[Records from a data collection]
Segment Open
/-- The code that begins a list of bits. -/
def matchCode (codes : List (Nat × Nat × Nat)) (l : List Bool) : Option (Nat × List Bool) :=
  match codes.find? fun c => decide (c.2.1 ≤ l.length) && decide (natOfBits (l.take c.2.1) = c.2.2) with
  | some c => some (c.1, l.drop c.2.1)
  | none => none

/-! ## Stream header (R373, R374, R377, R389) -/

structure PcRegion where
  off : Nat
  len : Nat
  fmt : Nat
  drop : Nat
  tfirst : Nat
  tables : Nat
  fblock : Nat
  deriving DecidableEq, Repr

/-- Blocks of a region. -/
def PcRegion.nblocks (r : PcRegion) : Nat := ceilDiv r.len (pcBs r.fmt)

/-- A parsed stream. -/
structure PcStream where
  usize : Nat
  nblock : Nat
  dataOff : Nat
  nsub : Nat
  regions : List PcRegion
  tables : List PcTable
  deriving DecidableEq, Repr

def allZero (d : SMap Byte) (i n : Nat) : Bool := (bytesFrom d i n).all fun b => decide (b = 0)

/-- Region entry `r` of a stream. -/
def pcRegionAt (d : SMap Byte) (r : Nat) : PcRegion :=
  let a := 64 + 32 * r
  ⟨rdAt d a 8, rdAt d (a + 8) 8, rdAt d (a + 16) 1, rdAt d (a + 17) 1, rdAt d (a + 18) 1, rdAt d (a + 19) 1, rdAt d (a + 20) 4⟩

/-- Does a region follow its predecessor as R374 asks? -/
def regionFollows (p r : PcRegion) : Bool :=
  decide (r.off = p.off + p.len ∧ r.off % 4096 = 0 ∧ r.fblock = p.fblock + p.nblocks ∧ r.tfirst = p.tfirst + p.tables)

/-- DATA_OFF of a block count (R372). -/
def pcDataOff (n : Nat) : Nat := 8192 + 4096 * ceilDiv (8 * n) 4096

/-- The lengths of table `t`. -/
def pcTableAt (d : SMap Byte) (t : Nat) : PcTable :=
  (List.range 256).map fun s => rdAt d (4096 + 256 * t + 8 + s / 2) 1 / (if s % 2 = 0 then 1 else 16) % 16

/-- Is table `t` valid for format `f` (R377)? -/
def pcTableOk (d : SMap Byte) (t f : Nat) : Bool :=
  let a := 4096 + 256 * t
  let ls := pcTableAt d t
  let n := (ls.filter fun l => decide (l ≠ 0)).length
  decide (rdAt d a 1 = f) &&
  ls.all (fun l => decide (l ≤ 12)) && (ls.drop (pcSyms f)).all (fun l => decide (l = 0)) &&
  decide (rdAt d (a + 2) 2 = n ∧ 1 ≤ n ∧ ls.foldl (fun a l => if l = 0 then a else a + 2 ^ (12 - l)) 0 ≤ 4096)

/-- The stream a content holds, or the reason it cannot be read and the region or table index (R389). -/
def pcParse (d : SMap Byte) (size : Nat) : Except (Nat × Nat) PcStream :=
  let nr := rdAt d 6 1
  let nt := rdAt d 7 1
  let us := rdAt d 8 8
  let nb := rdAt d 16 8
  let rs := (List.range nr).map (pcRegionAt d)
  let badRegion := rs.findIdx? fun r => !pcFmtOk r.fmt || decide (pcMaxDrop r.fmt < r.drop ∨ r.len = 0 ∨ r.tables = 0 ∨ 16 < r.tables ∨ r.len % pcValSize r.fmt ≠ 0)
  let first := match rs with | r :: _ => decide (r.off = 0 ∧ r.fblock = 0 ∧ r.tfirst = 0) | [] => false
  let last := rs.getLast?
  let ends := match last with | some r => decide (r.off + r.len = us ∧ r.fblock + r.nblocks = nb ∧ r.tfirst + r.tables = nt) | none => false
  let rsv := allZero d 29 35 && allZero d (64 + 32 * nr) (128 - 32 * nr) && allZero d 192 64 && rs.zipIdx.all fun e => allZero d (64 + 32 * e.2 + 24) 8
  if rdAt d 0 4 ≠ 0x4D565043 ∨ rdAt d 4 2 ≠ 1 ∨ nr = 0 ∨ 4 < nr ∨ nt = 0 ∨ 16 < nt ∨ us = 0 ∨ 2 ^ 36 < us ∨ (rdAt d 28 1 ≠ 1 ∧ rdAt d 28 1 ≠ 16) ∨ rsv = false then .error (38, 0)
  else match badRegion with
    | some r => .error (38, r)
    | none =>
      -- the region that breaks R374's chain: the first, one that does not follow, or the last where the totals differ
      if first = false then .error (38, 0)
      else match (rs.zip rs.tail).findIdx? fun e => !regionFollows e.1 e.2 with
      | some r => .error (38, r + 1)
      | none =>
      if ends = false then .error (38, nr - 1)
      else if rdAt d 24 4 ≠ pcDataOff nb ∨ size < pcDataOff nb then .error (38, 0)
      else match rs.findSome? fun r => ((List.range r.tables).find? fun t => !pcTableOk d (r.tfirst + t) r.fmt).map fun t => r.tfirst + t with
        | some t => .error (39, t)
        | none => .ok ⟨us, nb, pcDataOff nb, rdAt d 28 1, rs, (List.range nt).map (pcTableAt d)⟩

/-- The region of block `b`. -/
def PcStream.regionOf (s : PcStream) (b : Nat) : Option PcRegion := s.regions.find? fun r => decide (r.fblock ≤ b ∧ b < r.fblock + r.nblocks)

/-- Declared range of block `b` of a region: decoded offset and size (R374). -/
def PcRegion.declared (r : PcRegion) (b : Nat) : Nat × Nat :=
  let o := r.off + (b - r.fblock) * pcBs r.fmt
  (o, min (pcBs r.fmt) (r.off + r.len - o))

/-! ## Decoding (R386) -/

/-- decode_sub: up to `cnt` values; answers the values, whether all were read, and whether a byte or more is left over. -/
def decodeSub (f d : Nat) (codes : List (Nat × Nat × Nat)) : Nat → List Bool → List Bool → List Nat × Bool × Bool
  | 0, c, r => ([], true, decide (8 ≤ c.length ∨ 8 ≤ r.length))
  | n + 1, c, r =>
    match matchCode codes c with
    | none => ([], false, false)
    | some (sym, c') =>
      let w := pcRawWidth f d sym
      if r.length < w then ([], false, false)
      else match pcJoin f d sym (natOfBits (r.take w)) with
        | none => ([], false, false)
        | some v =>
          let (vs, ok, ex) := decodeSub f d codes n c' (r.drop w)
          (v :: vs, ok, ex)

/-- Little-endian bytes of values. -/
def valBytes (sz : Nat) (vs : List Nat) : List Byte := vs.flatMap fun v => (List.range sz).map fun i => BitVec.ofNat 8 (v / 256 ^ i)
Segment Closed
▶ [Problem]: Only the lines from the first line of the records through the one containing "decide (r.off = p.off" should be reproduced, exactly, with both of them included.

▶ [Finished exercise]:
/-- The code that begins a list of bits. -/
def matchCode (codes : List (Nat × Nat × Nat)) (l : List Bool) : Option (Nat × List Bool) :=
  match codes.find? fun c => decide (c.2.1 ≤ l.length) && decide (natOfBits (l.take c.2.1) = c.2.2) with
  | some c => some (c.1, l.drop c.2.1)
  | none => none

/-! ## Stream header (R373, R374, R377, R389) -/

structure PcRegion where
  off : Nat
  len : Nat
  fmt : Nat
  drop : Nat
  tfirst : Nat
  tables : Nat
  fblock : Nat
  deriving DecidableEq, Repr

/-- Blocks of a region. -/
def PcRegion.nblocks (r : PcRegion) : Nat := ceilDiv r.len (pcBs r.fmt)

/-- A parsed stream. -/
structure PcStream where
  usize : Nat
  nblock : Nat
  dataOff : Nat
  nsub : Nat
  regions : List PcRegion
  tables : List PcTable
  deriving DecidableEq, Repr

def allZero (d : SMap Byte) (i n : Nat) : Bool := (bytesFrom d i n).all fun b => decide (b = 0)

/-- Region entry `r` of a stream. -/
def pcRegionAt (d : SMap Byte) (r : Nat) : PcRegion :=
  let a := 64 + 32 * r
  ⟨rdAt d a 8, rdAt d (a + 8) 8, rdAt d (a + 16) 1, rdAt d (a + 17) 1, rdAt d (a + 18) 1, rdAt d (a + 19) 1, rdAt d (a + 20) 4⟩

/-- Does a region follow its predecessor as R374 asks? -/
def regionFollows (p r : PcRegion) : Bool :=
  decide (r.off = p.off + p.len ∧ r.off % 4096 = 0 ∧ r.fblock = p.fblock + p.nblocks ∧ r.tfirst = p.tfirst + p.tables)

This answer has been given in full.